Once your data has taken on a life of its own, it makes sense to ‘serialize’ it (i.e., ‘write it out’) to a file. You can think of the file as holding the freeze-dried version of a variable. PlotDevice gives you an easy way to ‘rehydrate’ files using the read() command. In addition to reading Unicode text, read() can also unpack structured data from a pair of useful formats:
- for arbitrarily-nested dictionaries & lists
- for speadsheet-style ‘tabular’ data
When you call read() with a file path as its first arg, it will use the file exension to recognize .json
or .csv
files and give you options for how they are unpacked into variables.
Using json
for Datastructures
Over the last decade or so, the JSON format has become something of a lingua-franca for exchanging structured data between systems. Its popularity owes a lot to how naturally its syntax and semantics map onto the native collection classes of the so-called ‘dynamic’ languages.

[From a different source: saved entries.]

-- ==== Sys2Proof/Certificates/Slice0/Obligations.lean ====
section
/-! DEFINITION. The statements about the module: one per group of commands what they do, one per group what they leave
unchanged, and the invariant of the flash. Each docstring names the rules it rests on. -/

open Sys2Proof Sys2Proof.Machine Sys2Proof.Safety

/-- For every state whose queue is c followed by rest, step is exec of c on the same state with the queue rest. No command
changes the queue. On an empty queue step answers the tick of one clock cycle (the tick is the model's choice, log
entry 1). -/
def Obligations.QueueOfCommands : Prop :=
  ∀ (s : State) (c : Instr) (rest : List Instr),
  (s.pending = c :: rest → step s = exec c { s with pending := rest }) ∧
  (∀ t, exec c s = .next t → t.pending = s.pending) ∧
  (s.pending = [] → step s = .next s.tick)

/-- In State.reset every register word reads its reset word, no command waits, the flash lists nothing and is in canonical
form, the time status is UNSET, the stage is ROM, the fast domain is OFF, no timebase is active, no frame is stored,
no counter is listed, the log is empty and every mailbox channel is FREE. What a blank flash reads as, and reset
values the spec does not give, are the model's choices (log entries 5 and 6). (R7, R18) -/
def Obligations.StateAfterReset : Prop :=
  (∀ r u, State.reset.dev.word r u = r.resetWord u) ∧ State.reset.pending = [] ∧ State.reset.flash = [] ∧
  Memory.wf State.reset.flash = true ∧ State.reset.dev.mir.state = .unset ∧ State.reset.dev.stage = 0 ∧
  State.reset.dev.fast = 0 ∧ State.reset.dev.twin.active = none ∧ State.reset.dev.sw.frames = [] ∧
  State.reset.dev.counters = [] ∧ State.reset.dev.log = [] ∧ (∀ a b, (State.reset.dev.chan a b).st = 0)

/-- For every state whose flash list is in canonical form (addresses strictly rising, no entry equal to what an unlisted
address reads as), whatever step answers has its flash in canonical form. -/
def Obligations.FlashKeepsItsForm : Prop :=
  ∀ (s t : State), Memory.wf s.flash = true → step s = .next t → Memory.wf t.flash = true

/-- When the latch of a captured 128-bit value completes, WIDE_D3 holds bits 127 to 96, WIDE_D2 bits 95 to 64, WIDE_D1
bits 63 to 32 and WIDE_D0 bits 31 to 0. (R29) -/
def Obligations.CaptureLayout : Prop :=
  ∀ (d : Dev) (v : BitVec 128) (code port : Nat), d.pcie.latch = some (v, code, port) →
  d.latchDone.word .WIDE_D 3 = v.extractLsb' 96 32 ∧ d.latchDone.word .WIDE_D 2 = v.extractLsb' 64 32 ∧
  d.latchDone.word .WIDE_D 1 = v.extractLsb' 32 32 ∧ d.latchDone.word .WIDE_D 0 = v.extractLsb' 0 32

/-- A write of TB_JUMP_CFG, TB_SLEW_CFG, TB_LOCK_CFG, TB_HOLD_LIMIT or TB_UTC_CFG that the indirect queue applies in
either TB space reads the same in both spaces afterwards, with the value that the store of the word gives. ACCEPT_JUMP
and TIME_SET are accepted (they wait for the servo update) in the space of the active timebase while no timebase is
SUSPECT and none waits. In a space that is not the active timebase's both are refused with NOT_ACTIVE, nothing waits
that did not wait, and only TB_TCMD changes. (R49) -/
def Obligations.SharedTimebaseRegisters : Prop :=
  ∀ (s : State) (v : Word) (sp a u : Nat) (t : TbId),
  (∀ r ∈ [Reg.TB_JUMP_CFG, .TB_SLEW_CFG, .TB_LOCK_CFG, .TB_HOLD_LIMIT, .TB_UTC_CFG], indRegAt sp a = some (r, u) →
    s.dev.pcie.indQueue = [⟨sp, a, v⟩] → s.dev.pcie.waiting = [] → s.dev.pcie.held = none → s.dev.indFault sp a true = none →
    s.dev.reaches false r = true → Completes .indQueueApply s (fun w =>
      w.dev.readReg r 0 = (s.dev.store r 0 v).word r 0 ∧ w.dev.readReg r 1 = (s.dev.store r 0 v).word r 0)) ∧
  (s.dev.firnReach = true → s.dev.twin.active = some t → s.dev.suspect = none → s.dev.tcmdWaiting = 0 →
    ∀ c ∈ [Instr.acceptJump t, .timeSet t], Completes c s (fun w => w.dev.tcmdWaiting ≠ 0 ∧ w.dev.get F.TB_TCMD_RESULT t.num = 7)) ∧
  (s.dev.firnReach = true → s.dev.twin.active ≠ some t → ∀ c ∈ [Instr.acceptJump t, .timeSet t], Completes c s (fun w =>
    w.dev.get F.TB_TCMD_RESULT t.num = 5 ∧ w.dev.tcmdWaiting = s.dev.tcmdWaiting ∧ Frame [] [.TB_TCMD] s w))

/-- ocxoWarmDeclared while both timebases wait in WARMING and none is active: the one declared warm becomes ACTIVE;
declared warm together, Timebase A becomes ACTIVE and B enters ALIGNING; and once the other is ACTIVE, a timebase in
WARMING that is declared warm enters ALIGNING. (R90) -/
def Obligations.FirstTimebase : Prop :=
  ∀ (s : State) (t : TbId), 4 ≤ s.dev.stage → s.dev.stage ≠ 8 → s.dev.alarmOn .tbNone = false →
  (s.dev.twin.active = none → s.dev.role .a = 1 → s.dev.role .b = 1 → s.dev.tbA.warm = false → s.dev.tbB.warm = false →
    Completes (.ocxoWarmDeclared true false) s (fun u => u.dev.twin.active = some .a ∧ u.dev.role .a = 5 ∧ u.dev.role .b = 1 ∧
      u.dev.tbA.warm = true ∧ u.dev.flag F.FIRN_OCXO_STAT_WARM_A = true) ∧
    Completes (.ocxoWarmDeclared false true) s (fun u => u.dev.twin.active = some .b ∧ u.dev.role .b = 5 ∧ u.dev.role .a = 1 ∧
      u.dev.tbB.warm = true ∧ u.dev.flag F.FIRN_OCXO_STAT_WARM_B = true) ∧
    Completes (.ocxoWarmDeclared true true) s (fun u => u.dev.twin.active = some .a ∧ u.dev.role .a = 5 ∧ u.dev.role .b = 2)) ∧
  (s.dev.twin.active = some t.other → s.dev.role t.other = 5 → s.dev.role t = 1 →
    Completes (match t with | .a => .ocxoWarmDeclared true false | .b => .ocxoWarmDeclared false true) s (fun u =>
      u.dev.role t = 2 ∧ u.dev.twin.active = some t.other ∧ u.dev.role t.other = 5))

In fact, the representations of most values look identical to those used in Python literals. This makes json a great choice for moving custom data out of your scripts and into a file. For instance, here’s a list of numbers in json:
[1, 2, 3, 4, 5]
Looks just like a Python list, right? Now here’s a dictionary (note that it’s a little different):
{"address":"123 Elm St.", "apt":null, "garage":false}
The structure of the dictionary itself looks just like Python’s {"key":val}
syntax, but you’ll notice the values are ‘spelled’ a little differently. First, Python’s None
value should be written as null
inside the json file. Second, true
& false
aren’t capitalized. When you read() from the file, these will be translated back to their Python equivalents automatically. Also keep in mind that strings in json always use double-quotes.
Things start to get interesting when you combine nested containers to represent more-complex ‘records’. For instance, if we were writing a nostalgic computer game, we might deal with data whose json representation looked like:
{ "player":{ "room":"Flood Control Dam #3", "score":53, "inventory":["lamp", "leaflet", "sword"] }, "thief":{ "room":"West of House", "score":null, "inventory":["egg"] }, "moves":153 }
If we save this text into a file called zork.json
, we can access it in PlotDevice by reading it into a variable. All of the ‘fields’ in the data can then be accessed using normal dictionary syntax:
game = read("zork.json") print("Game saved after %i moves" % game["moves"]) print("(%i points so far)" % game["player"]["score"]) if "lamp" in game["player"]["inventory"]: print("Player has not yet been eaten by a grue...") >>> Game saved after 153 moves >>> (53 points so far) >>> Player has not yet been eaten by a grue...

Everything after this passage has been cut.